Personal information
- Full name: Petar Planić
- Date of birth: 16 March 1989 (age 37)
- Place of birth: Kraljevo, SR Serbia, SFR Yugoslavia
- Height: 1.87 m (6 ft 2 in)
- Position: Centre-back

Team information
- Current team: Serbian White Eagles
- Number: 6

Senior career*
- Years: Team / Apps / (Gls)
- 2005–2009: Metalac Kraljevo / 63 / (0)
- 2009–2012: OFK Beograd / 42 / (1)
- 2012–2013: BSK Borča / 23 / (0)
- 2013–2016: Sloga Petrovac / 74 / (5)
- 2016: Radnik Surdulica / 1 / (0)
- 2016–2017: Nejmeh / 18 / (0)
- 2017: Speranța Nisporeni / 7 / (2)
- 2018: PSIS Semarang / 29 / (0)
- 2019: OFK Sloga / 10 / (0)
- 2019: Chittagong Abahani / 0 / (0)
- 2020–2021: Maziya / 0 / (0)
- 2021–2022: Þór Akureyri / 17 / (0)
- 2022–: Serbian White Eagles / 1 / (0)

= Petar Planić =

Serbian footballer (born 1989)

Petar Planić (Петар Планић; born 16 March 1989) is a Serbian professional footballer who plays as a centre-back for Canadian Soccer League club Serbian White Eagles.

==Club career ==

=== Serbian SuperLiga ===
He started with the local club Metalac Kraljevo. In 2009, he arrived at OFK Beograd, where he stayed for three seasons, usually playing as a right-back. In his second season with Beograd, he played in the 2010–11 UEFA Europa League in both matches against Torpedo-BelAZ Zhodino.
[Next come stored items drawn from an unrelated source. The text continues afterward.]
-- ==== Sys2Proof/Laws/State.lean ====
section
/-! SUPPORT. One lemma per field per update of the state: what each update writes, and that it writes nothing else. -/

namespace Sys2Proof.Machine

variable (s : State)

/-! ### A completed command (R42) -/

@[simp] theorem complete_lstate (st : Status) (len : Half) (data : ResultData) : (complete st len data s).lstate = s.lstate := rfl
@[simp] theorem complete_phase (st : Status) (len : Half) (data : ResultData) : (complete st len data s).phase = s.phase := rfl
@[simp] theorem complete_ssb (st : Status) (len : Half) (data : ResultData) : (complete st len data s).ssb = s.ssb := rfl
@[simp] theorem complete_rsb (st : Status) (len : Half) (data : ResultData) : (complete st len data s).rsb = s.rsb := rfl
@[simp] theorem complete_ifsc (st : Status) (len : Half) (data : ResultData) : (complete st len data s).ifsc = s.ifsc := rfl
@[simp] theorem complete_ifsd (st : Status) (len : Half) (data : ResultData) : (complete st len data s).ifsd = s.ifsd := rfl
@[simp] theorem complete_wtm (st : Status) (len : Half) (data : ResultData) : (complete st len data s).wtm = s.wtm := rfl
@[simp] theorem complete_nadTx (st : Status) (len : Half) (data : ResultData) : (complete st len data s).nadTx = s.nadTx := rfl
@[simp] theorem complete_nadRx (st : Status) (len : Half) (data : ResultData) : (complete st len data s).nadRx = s.nadRx := rfl
@[simp] theorem complete_edcMode (st : Status) (len : Half) (data : ResultData) : (complete st len data s).edcMode = s.edcMode := rfl
@[simp] theorem complete_lkgSsb (st : Status) (len : Half) (data : ResultData) : (complete st len data s).lkgSsb = s.lkgSsb := rfl
@[simp] theorem complete_lkgRsb (st : Status) (len : Half) (data : ResultData) : (complete st len data s).lkgRsb = s.lkgRsb := rfl
@[simp] theorem complete_lkgIfsc (st : Status) (len : Half) (data : ResultData) : (complete st len data s).lkgIfsc = s.lkgIfsc := rfl
@[simp] theorem complete_lkgIfsd (st : Status) (len : Half) (data : ResultData) : (complete st len data s).lkgIfsd = s.lkgIfsd := rfl
@[simp] theorem complete_fault (st : Status) (len : Half) (data : ResultData) : (complete st len data s).fault = s.fault := rfl
@[simp] theorem complete_retry (st : Status) (len : Half) (data : ResultData) : (complete st len data s).retry = s.retry := rfl
@[simp] theorem complete_reqLen (st : Status) (len : Half) (data : ResultData) : (complete st len data s).reqLen = s.reqLen := rfl
@[simp] theorem complete_rspLen (st : Status) (len : Half) (data : ResultData) : (complete st len data s).rspLen = s.rspLen := rfl
@[simp] theorem complete_rspCap (st : Status) (len : Half) (data : ResultData) : (complete st len data s).rspCap = s.rspCap := rfl
@[simp] theorem complete_txOff (st : Status) (len : Half) (data : ResultData) : (complete st len data s).txOff = s.txOff := rfl
@[simp] theorem complete_txLen (st : Status) (len : Half) (data : ResultData) : (complete st len data s).txLen = s.txLen := rfl
@[simp] theorem complete_txMore (st : Status) (len : Half) (data : ResultData) : (complete st len data s).txMore = s.txMore := rfl
@[simp] theorem complete_chunkMax (st : Status) (len : Half) (data : ResultData) : (complete st len data s).chunkMax = s.chunkMax := rfl
@[simp] theorem complete_req (st : Status) (len : Half) (data : ResultData) : (complete st len data s).req = s.req := rfl
@[simp] theorem complete_rsp (st : Status) (len : Half) (data : ResultData) : (complete st len data s).rsp = s.rsp := rfl
@[simp] theorem complete_txb (st : Status) (len : Half) (data : ResultData) : (complete st len data s).txb = s.txb := rfl
@[simp] theorem complete_rxb (st : Status) (len : Half) (data : ResultData) : (complete st len data s).rxb = s.rxb := rfl
@[simp] theorem complete_rxLen (st : Status) (len : Half) (data : ResultData) : (complete st len data s).rxLen = s.rxLen := rfl
@[simp] theorem complete_atrb (st : Status) (len : Half) (data : ResultData) : (complete st len data s).atrb = s.atrb := rfl
@[simp] theorem complete_atrLen (st : Status) (len : Half) (data : ResultData) : (complete st len data s).atrLen = s.atrLen := rfl
@[simp] theorem complete_status (st : Status) (len : Half) (data : ResultData) : (complete st len data s).status = st := rfl
@[simp] theorem complete_resLen (st : Status) (len : Half) (data : ResultData) : (complete st len data s).resLen = len := rfl
@[simp] theorem complete_result (st : Status) (len : Half) (data : ResultData) : (complete st len data s).result = data := rfl
@[simp] theorem complete_held (st : Status) (len : Half) (data : ResultData) : (complete st len data s).held = s.held := rfl
@[simp] theorem complete_hostIn (st : Status) (len : Half) (data : ResultData) : (complete st len data s).hostIn = s.hostIn := rfl
@[simp] theorem complete_acquires (st : Status) (len : Half) (data : ResultData) : (complete st len data s).acquires = s.acquires := rfl
@[simp] theorem complete_writes (st : Status) (len : Half) (data : ResultData) : (complete st len data s).writes = s.writes := rfl
@[simp] theorem complete_reads (st : Status) (len : Half) (data : ResultData) : (complete st len data s).reads = s.reads := rfl
@[simp] theorem complete_events (st : Status) (len : Half) (data : ResultData) : (complete st len data s).events = s.events := rfl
Then he moved to BSK Borča and played as a right-back and centre-back too. After the relegation of the club from the Serbian SuperLiga, he left the club and joined Sloga Petrovac. After three seasons in the second tier, he returned to the top tier to sign with Radnik Surdulica.

=== Lebanon ===
In 2017, he played abroad in the Middle East in the Lebanese Premier League club Nejmeh. Throughout his tenure in Lebanon, he played in the 2017 AFC Cup.

=== Moldova ===
Following his brief stint in Asia, he returned to Europe to play in the Moldovan National Division with Speranța Nisporeni. For the Moldovan side, he would appear in 7 matches and record 2 goals. He departed from Speranta during the winter of 2018.

=== Return to Asia ===
In 2018, he joined Liga 1 Indonesia club PSIS Semarang. After a series of frequent injuries, the club decided not to renew his contract for another season. He would return to Asia in 2019 to play with Chattogram Abahani in Bangladesh.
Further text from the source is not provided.